View the scraper logs

If there is an error that occured it will be shown in the job log. Let’s see what’s in the log.

$ hen scraper log walmart-movies

You can view the log of what happens.

Congratulations!
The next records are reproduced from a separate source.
/-- The copies and bindings of a thread image as entries, the copies that its reports name after them. -/
def ThreadImage.entries (i : ThreadImage) : List SavedCopy × List SavedCopy :=
  let binds : List SavedCopy := match i.vec with
    | some v => (List.finRange 8).filterMap (fun r => (v.binds[r]).map (fun b => bindEntry i.thread i.tid r b))
    | none => []
  (i.copies ++ binds, i.thread.copyFaults.filterMap (fun f => f.resume))
/-- What the image holds does not fit the areas that R316 gives it (log 26). -/
def ThreadImage.tooWide (i : ThreadImage) : Bool :=
  let (live, faulted) := i.entries
  decide (imageEntries < live.length + faulted.length) || decide (imageFaults < i.thread.copyFaults.length)
    || decide (imageArrivals < i.thread.arrivals.length)
    || (match i.vec with
      | some v => !v.parked.isEmpty || (match v.block with | some b => !b.fits | none => false)
      | none => false)

/-- The present parts of a thread image: offsets and bytes (R316); a byte after the packed fields says whether a block and copy
entries are present. -/
def imageParts (s : State) (k : CoreId) (i : ThreadImage) : List (Nat × List Byte) :=
  let t := i.thread
  let arrived (x : SavedCopy) : Nat := match x.cmd.barrier with | some b => ((s.core k).bar b).arrived | none => 0
  let (live, faulted) := i.entries
  let entries := (live.map (fun x => resumeEntry x 0 (arrived x)) ++ faulted.map (fun x => resumeEntry x 1 (arrived x))).take imageEntries
  [(0, imageHeader s k 2 (2 ^ i.tid.val + (if i.vec.isSome then 16 + 32 * i.tid.val else 0)) (t.ctxOf.toNat * 2 ^ (16 * i.tid.val)) (t.partOf 0)
      (i.vec.getD VecUnit.reset) (s.core k).mat 0),
   (0x100 + 0x100 * i.tid.val, sregArea t),
   (0x300 + 0x100 * i.tid.val, packFlds imageFlds i ++ leBytes 1
      (bitNat (match i.vec with | some v => v.block.isSome | none => false) + 2 * bitNat (!entries.isEmpty))),
   (0x800, packReports t live.length imageFaults imageArrivals)]
  ++ entryArea s k entries
  ++ (match i.vec with | some v => vecArea v | none => [])

/-- The present parts of a full image (R315 to R317): both threads, all units. The model keeps a full image as data, and no agent
reads these bytes; the report area gives each thread half (log 26). -/
def fullParts (s : State) (k : CoreId) (i : FullImage) : List (Nat × List Byte) :=
  let arrived (x : SavedCopy) : Nat := match x.cmd.barrier with | some b => ((s.core k).bar b).arrived | none => 0
  let ended (t : Tid) : Nat := if (i.threads[t]).task.isNone then 4 * 2 ^ t.val else 0
  let lanes : Nat := match i.vec.holder with | some t => 16 + 32 * t.val | none => 0
  let held := (List.finRange 16).filter (fun p => i.mat.slots[p].claimed)
  let scaled := held.filter (fun p => i.mat.slots[p].scaled)
  let t0 := i.threads[0]
  let t1 := i.threads[1]
  let word (f : TileSt → Fin 128 → Word32) (u : TileSt) : List Byte := ((List.finRange 128).map (fun m => leBytes 4 (f u m).toNat)).flatten
  let vec := if i.vec.holder.isSome then i.vec else VecUnit.reset
  [(0, imageHeader s k 1 (3 + ended 0 + ended 1 + lanes) (t0.ctxOf.toNat + t1.ctxOf.toNat * 0x10000)
      (if t0.task.isSome then t0.partOf 0 else t1.partOf 0) vec i.mat
      (held.foldl (fun a p => a + 2 ^ p.val) 0 + scaled.foldl (fun a p => a + 2 ^ (16 + p.val)) 0)),
   (0x100, sregArea t0), (0x200, sregArea t1), (0x300, packFlds threadFlds t0), (0x400, packFlds threadFlds t1),
   (0x800, packReports t0 0 4 7 ++ packReports t1 0 4 7)]
  ++ entryArea s k ((i.copies.map (fun x => resumeEntry x 0 (arrived x))).take imageEntries)
  ++ (if i.vec.holder.isSome then vecArea vec else [])
  ++ ((List.finRange 4).map (fun p =>
      let u := i.mat.tiles[p]
      (List.range (min 128 u.aext.mrows.toNat)).map (fun m =>
        (0x24000 + 0x10000 * p.val + 512 * m, leBytes (4 * min 128 u.aext.ncols.toNat) (u.rows.toList.getD m 0).toNat)))).flatten
  ++ (List.finRange 4).map (fun p =>
      let u := i.mat.tiles[p]
      (0x64000 + 2048 * p.val, word (fun u m => u.bound[m]) u ++ word (fun u m => u.max[m]) u ++ word (fun u m => u.sum[m]) u
        ++ word (fun u m => u.rescale[m]) u))
  ++ held.map (fun p => (0x66000 + 0x8000 * p.val, (i.mat.slots[p].data.toList.map (fun r => leBytes 256 r.toNat)).flatten))
  ++ scaled.map (fun p => (0xE6000 + 5120 * p.val, leBytes 5120 i.mat.slots[p].trailer.toNat))

/-- Bytes of a thread image's extent (R316). -/
def imageSize : Nat := 0x24000

/-- A thread image read back from its bytes, for a partition and context, when its header is one of this layout (R317). -/
def imageOf (s : State) (k : CoreId) (part : FuncId) (ctx : BitVec 16) (m : Memory) : Option ThreadImage :=
  let f (o n : Nat) : Nat := Mem.num m o n
  let flags := f 3 1
  let tid : Tid := if flags.testBit 1 then 1 else 0
  if f 0 2 != 1 || f 2 1 != 2 || flags.testBit 0 == flags.testBit 1 || bitsOf (f 4 4) (16 * tid.val) 16 != ctx.toNat || f 8 2 != part.val then none
  else
    let th : Thread := { Thread.reset with
      sregs := Vector.ofFn (fun (r : Fin 32) => if r.val = 0 then 0 else BitVec.ofNat 64 (f (0x100 + 0x100 * tid.val + 8 * (r.val - 1)) 8))
      task := some ⟨part, ctx, 0, 0, 0⟩ }
    let i := unpackFlds imageFlds (Mem.bytes m (0x300 + 0x100 * tid.val) 256) ⟨tid, th, none, [], 0, 0, []⟩
    let parts := f (0x300 + 0x100 * tid.val + (imageFlds.foldl (fun a x => a + x.n) 0)) 1
    let count := if parts.testBit 1 then min imageEntries (f 0x1300 4) else 0
    let raw := (List.range count).map (fun n => Mem.bytes m (0x1340 + 128 * n) 128)
    let entries := raw.zipIdx.map (fun p => (unpackEntry s k i tid (s.nextId + p.2) p.1, fieldAt p.1 103 1))
    let thread := unpackReports (Mem.bytes m 0x800 256) (fun n => (entries[n]?).map (fun e => e.1)) i.thread
    let present (n : VReg) : Bool := if n.val < 16 then (f 24 4).testBit (16 + n.val) else (f 28 4).testBit (n.val - 16)
    let tag (n : VReg) : VTag := tagOfBytes (f (0x700 + 8 * n.val) 8)
    let vec : Option VecUnit :=
      if flags.testBit 4 then
        some
          { regs := Vector.ofFn (fun n =>
              let u := bitsOf (f 32 16) (4 * n.val) 4
              let hw := if present n then (if u = 0 then 4096 else 256 * u) else 0
              ⟨if present n then BitVec.ofNat 32768 (f (0x4000 + 4096 * n.val) hw) else 0, tag n, 4096, BitVec.ofNat 13 hw, present n⟩)
            masks := Vector.ofFn (fun x =>
              let on := (f 24 4).testBit x.val
              ⟨if on then BitVec.ofNat 4096 (f (0x2000 + 512 * x.val) 512) else 0, on⟩)
            holder := none
            faultMask := BitVec.ofNat 4096 (f 0x500 512)
            binds := Vector.ofFn (fun r =>
              (entries.find? (fun e => e.1.bind == some r)).map (fun e =>
                let u := bitsOf (f 32 16) (4 * (24 + r.val)) 4
                ⟨e.1.cmd.block, part, thread.asnOf, thread.priv, e.1.cmd.next, [], tag ⟨24 + r.val, by omega⟩, 256 * u, false, []⟩))
            block := if !parts.testBit 0 then none else some (unpackBlock (Mem.bytes m 0x900 2560) tid)
            parked := [] }
      else none
    some { i with thread := thread, vec := vec, copies := (entries.filter (fun e => e.1.bind.isNone && e.2 = 0)).map (fun e => e.1) }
You’ve created and ran your first scraper.

Let’s now cleanup from this Getting Started section by canceling that running job.

$ hen scraper job cancel walmart-movies
{
 "id": 135,
 "scraper_name": "walmart-movies",
 "scraper_id": 18,
 "created_at": "2019-03-12T10:48:22.058468Z",
 "freshness": null,
 "force_fetch": false,
 "status": "cancelled",
 "seeding_at": "2019-03-12T10:49:42.035968Z",
 "seeding_failed_at": null,
 "seeded_at": "2019-03-12T10:50:23.057768Z",
 "seeding_try_count": 1,
 "seeding_fail_count": 0,
 "seeding_error_count": 0,
 "worker_count": 1
}

You’re now done with the Getting Started section. Next steps are to read the high level concepts, and do the tutorials.